WHAT YOU WILL DO =
Go through the entries below and print, exactly, the lines starting at the one with "(reflecting s = true → s.spr.reflect = .unsure" and ending at the one with "readBytes u (heldAddr", keeping both ends and no others.

(GIVEN RECORDS)

/-- R432 and R433. Which lane group of the stack interface a failing copy marks is free. -/
def Obligations.ReplicaCommandsComplete : Prop :=
  (∀ (step shard flag : Nat) (pos : Nat × Nat × Nat) (digest : List Byte) (s : State) (p : Plan) (r : ReplicaEntry),
    s.run.plan = some p → (s.spr.replicasUse.find? fun r => r.shard == shard) = some r → runInProgress s = true →
    let d : PeerDigest := { step := step, shard := shard, pos := posIndex p pos, flag := flag, digest := digest }
    let others := s.spr.digests.filter fun x => !decide (x.step = step ∧ x.shard = shard ∧ x.pos = posIndex p pos ∧ x.flag = flag)
    let v := { s with spr := { s.spr with digests := others ++ [d] } }
    let u := if flag = 0 ∧ step = s.run.step then sendVerdict v r else v
    exec (.digestTransfer step shard pos flag digest) s = .next (if u.run.abandoned = true then u else tryCommit (decideShard u r))) ∧
  (∀ (stack shard : Nat) (image : ShardImage) (s : State) (r : ReplicaEntry) (all : List (Nat × List Byte)) (d : List Byte) (k : Nat) (und : Bool),
    stack < 20 → (s.spr.replicasUse.find? fun r => r.shard == shard) = some r → shard ∈ s.spr.copiesDue →
    shardStack s shard = some stack → s.run.abandoned = false → allDigests s r = some all → agreed s r all = some (d, k, und) →
    let u := applyShard s stack shard image
    let got := shardDigest u stack (programOf u stack) (!bankOf u stack) shard
    let w := u.modUnit stack fun x => { x with digests := tput x.digests shard got }
    let v := { w with spr := { w.spr with copies := satInc 0xFF w.spr.copies, copiesDue := w.spr.copiesDue.filter (· != shard) } }
    (got = d → exec (.shardCopy stack shard image) s =
      .next (tryCommit { v with spr := { v.spr with settled := v.spr.settled ++ [shard] } })) ∧
    (got ≠ d → exec (.shardCopy stack shard image) s =
      .next (taint (markLasting (v.ticket.modStack stack fun x => { x with lost := satInc 0xFFFFFFFF x.lost })
        (.laneGroup (32 + stack) (Config.freeByte v.fresh 0).toNat)))))

/-- R426 to R431, with R243 for the restore and R325 and R328. The model's readings: an answer without groups (log
76), the contents of the messages and the offer that says that the holder's regions are too small (log 83). -/
def Obligations.ReflectionCommandsComplete : Prop :=
  (∀ (o : ReflectOffer) (s : State), o.port < 48 → s.run.plan.isSome = true →
    let fromBuddy : Prop := s.spr.buddyUse ≠ 0 ∧ o.serial = s.spr.buddyUse
    let fromSender : Prop := s.spr.heldUse ≠ 0 ∧ o.serial = s.spr.heldUse
    ((fromSender ∧ regionsFit s o.sizes = false) ∨ (fromBuddy ∧ o.fits = false) →
      exec (.reflectOffer o) s = .next (endRun (raiseOpen s 1))) ∧
    ((fromSender → regionsFit s o.sizes = true) → (fromBuddy → o.fits = true) →
      (fromBuddy → offered s = true →
        let u := { s with spr := { s.spr with reflectGen := settleGen (heldGens s) o.gens } }
        (reflecting s = true → s.spr.reflect = .opening →
          exec (.reflectOffer o) s = .next (sendReflection u (allWhole (!holderCurrent s o)))) ∧
        (reflecting s = true → s.spr.reflect = .unsure → exec (.reflectOffer o) s = .next (sendReflection u (byTags u o))) ∧
        (reflecting s = false → exec (.reflectOffer o) s = .next
          { u with spr := { u.spr with reflect := if holderCurrent s o = true then .difference else .full } })) ∧
      (fromBuddy → ¬fromSender → offered s = false →
        exec (.reflectOffer o) s = .next { s with spr := { s.spr with
          reflectGen := settleGen (heldGens s) o.gens, renew := true
          reflect := if reflecting s = true then s.spr.reflect
            else if holderCurrent s o = true then .difference else .full } }) ∧
      (fromSender → ¬(fromBuddy ∧ offered s = true) →
        exec (.reflectOffer o) s = .next (sendOffer
          (if s.spr.buddyUse = o.serial then settleReflect (openAsHolder s o) o else openAsHolder s o) o.serial)))) ∧
  (∀ (d : ReflectPiece) (s : State) (r : Region), d.stack < 20 → reflectionRegion s d.stack = some r →
    (∀ bs, decodeBlock s (readHead (d.block.take 16)) d.block.length (d.block.drop 16) = .ok bs →
      heldAddr r d.off + bs.length ≤ r.base + r.length → MemoryCanonical s →
      (staleDifference s r d = true → exec (.reflectionData d) s = .next (countPiece (eraseShard s d) r d)) ∧
      (staleDifference s r d = false → ∃ u, exec (.reflectionData d) s = .next (countPiece u r d) ∧
        readBytes u (heldAddr r d.off) bs.length =
          (if d.diff = true then (bs.zip (readBytes s (heldAddr r d.off) bs.length)).map fun x => x.1 ^^^ x.2 else bs) ∧
        (∀ a, a < heldAddr r d.off ∨ heldAddr r d.off + bs.length ≤ a → readByte u a = readByte s a) ∧ u = { s with mem := u.mem })) ∧
    (∀ e, decodeBlock s (readHead (d.block.take 16)) d.block.length (d.block.drop 16) = .error e →
      exec (.reflectionData d) s = .next
        (countPiece (eraseShard (countErasure s 2 d.stack (readHead (d.block.take 16)) e) d) r d))) ∧
  (∀ (d : ReflectPiece) (s : State) (r : Region),
    let got := s.spr.received.filter (· != (d.stack, d.shard, d.off)) ++ [(d.stack, d.shard, d.off)]
    let mine := got.filter fun x => x.1 == d.stack && x.2.1 == d.shard
    let whole := s.spr.whole.filter (· != (d.stack, d.shard)) ++ [(d.stack, d.shard)]
    let w := { s with spr := { s.spr with
      received := got.filter fun x => !(x.1 == d.stack && x.2.1 == d.shard), whole := whole } }
    let t := if d.shard = recordShard ∨ s.spr.erased.contains (d.stack, d.shard, d.step) = true then w else writeTag w r d.shard d.step
    (mine.length < d.blocks → countPiece s r d = { s with spr := { s.spr with received := got } }) ∧
    (d.blocks ≤ mine.length → whole.length < d.shards → countPiece s r d = t) ∧
    (d.blocks ≤ mine.length → d.shards ≤ whole.length → countPiece s r d = endReflection t d.step)) ∧
  (∀ (s : State) (step : Nat),
    (endReflection s step).spr.erased = [] ∧ (endReflection s step).spr.received = [] ∧ (endReflection s step).spr.whole = [] ∧
    ((∀ x ∈ s.spr.erased, x.2.2 ≠ step) → (endReflection s step).spr.held = step) ∧
    (∀ x ∈ s.spr.erased, x.2.2 = step → (endReflection s step).spr.held = s.spr.held ∧ (endReflection s step).mem = s.mem)) ∧
  (∀ (s : State), runInProgress s = true → s.run.phase = 4 → s.run.commitDone = true →
    let u := { s with run := { s.run with reflectDone := true }, spr := { s.spr with reflected := s.run.step, reflect := .difference } }
    (s.spr.repairAfterReflect = none → exec (.reflectAck ⟨s.run.step, []⟩) s = .next u) ∧
    (∀ res, s.spr.repairAfterReflect = some res → exec (.reflectAck ⟨s.run.step, []⟩) s = .next (enterRepair u res)) ∧
    (∀ missing, missing ≠ [] → exec (.reflectAck ⟨s.run.step, missing⟩) s = .next (resendShards s missing))) ∧
  (∀ (port stack tensor first count : Nat) (s : State) (r : Region) (t : TensorDesc), port < 48 → stack < 20 →
    reflectionRegion s stack = some r → (programOf s stack)[tensor]? = some t →
    exec (.fetchRequest port stack tensor first count) s = .next (sendMailbox s 5 (backTo s port)
      ([BitVec.ofNat 8 stack] ++ leBytes 4 tensor ++ leBytes 4 first ++ leBytes 8 (tagOf s r t.shard) ++
        (if heldMagic s r = true ∧ 4096 * first < t.n then heldGroups s r (programOf s stack) tensor t first count else [])))) ∧
  (∀ (stack tensor first : Nat) (image : ShardImage) (s : State) (d : TensorDesc), stack < 20 →
    (stack, tensor, first) ∈ s.spr.fetches → (programOf s stack)[tensor]? = some d → MemoryCanonical s →
    (image.masters = [] ∨ s.run.committed ≠ some image.tag → exec (.fetchData stack tensor first image) s = .next (loseHolder s)) ∧
    (image.masters ≠ [] → s.run.committed = some image.tag → ∃ t, exec (.fetchData stack tensor first image) s = .next t ∧
      t.spr = { s.spr with fetches := s.spr.fetches.filter fun x => x != (stack, tensor, first) } ∧
      readBytes t (masterAddr stack d (bankOf s stack) (4096 * first)) (image.masters.take (4 * (d.n - 4096 * first))).length =
        image.masters.take (4 * (d.n - 4096 * first)) ∧
      (∀ a, a < stateBase stack d ∨ stateBase stack d + 15 * d.n + 12 * d.rows ≤ a → readByte t a = readByte s a) ∧
      ((∀ x ∈ t.spr.fetches, x.1 ≠ stack) → (t.unit stack).restoring = false) ∧
      t = { s with mem := t.mem, spr := t.spr, upd := t.upd }))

(End GIVEN RECORDS)

COMPLETED TASK =
        (reflecting s = true → s.spr.reflect = .unsure → exec (.reflectOffer o) s = .next (sendReflection u (byTags u o))) ∧
        (reflecting s = false → exec (.reflectOffer o) s = .next
          { u with spr := { u.spr with reflect := if holderCurrent s o = true then .difference else .full } })) ∧
      (fromBuddy → ¬fromSender → offered s = false →
        exec (.reflectOffer o) s = .next { s with spr := { s.spr with
          reflectGen := settleGen (heldGens s) o.gens, renew := true
          reflect := if reflecting s = true then s.spr.reflect
            else if holderCurrent s o = true then .difference else .full } }) ∧
      (fromSender → ¬(fromBuddy ∧ offered s = true) →
        exec (.reflectOffer o) s = .next (sendOffer
          (if s.spr.buddyUse = o.serial then settleReflect (openAsHolder s o) o else openAsHolder s o) o.serial)))) ∧
  (∀ (d : ReflectPiece) (s : State) (r : Region), d.stack < 20 → reflectionRegion s d.stack = some r →
    (∀ bs, decodeBlock s (readHead (d.block.take 16)) d.block.length (d.block.drop 16) = .ok bs →
      heldAddr r d.off + bs.length ≤ r.base + r.length → MemoryCanonical s →
      (staleDifference s r d = true → exec (.reflectionData d) s = .next (countPiece (eraseShard s d) r d)) ∧
      (staleDifference s r d = false → ∃ u, exec (.reflectionData d) s = .next (countPiece u r d) ∧
        readBytes u (heldAddr r d.off) bs.length =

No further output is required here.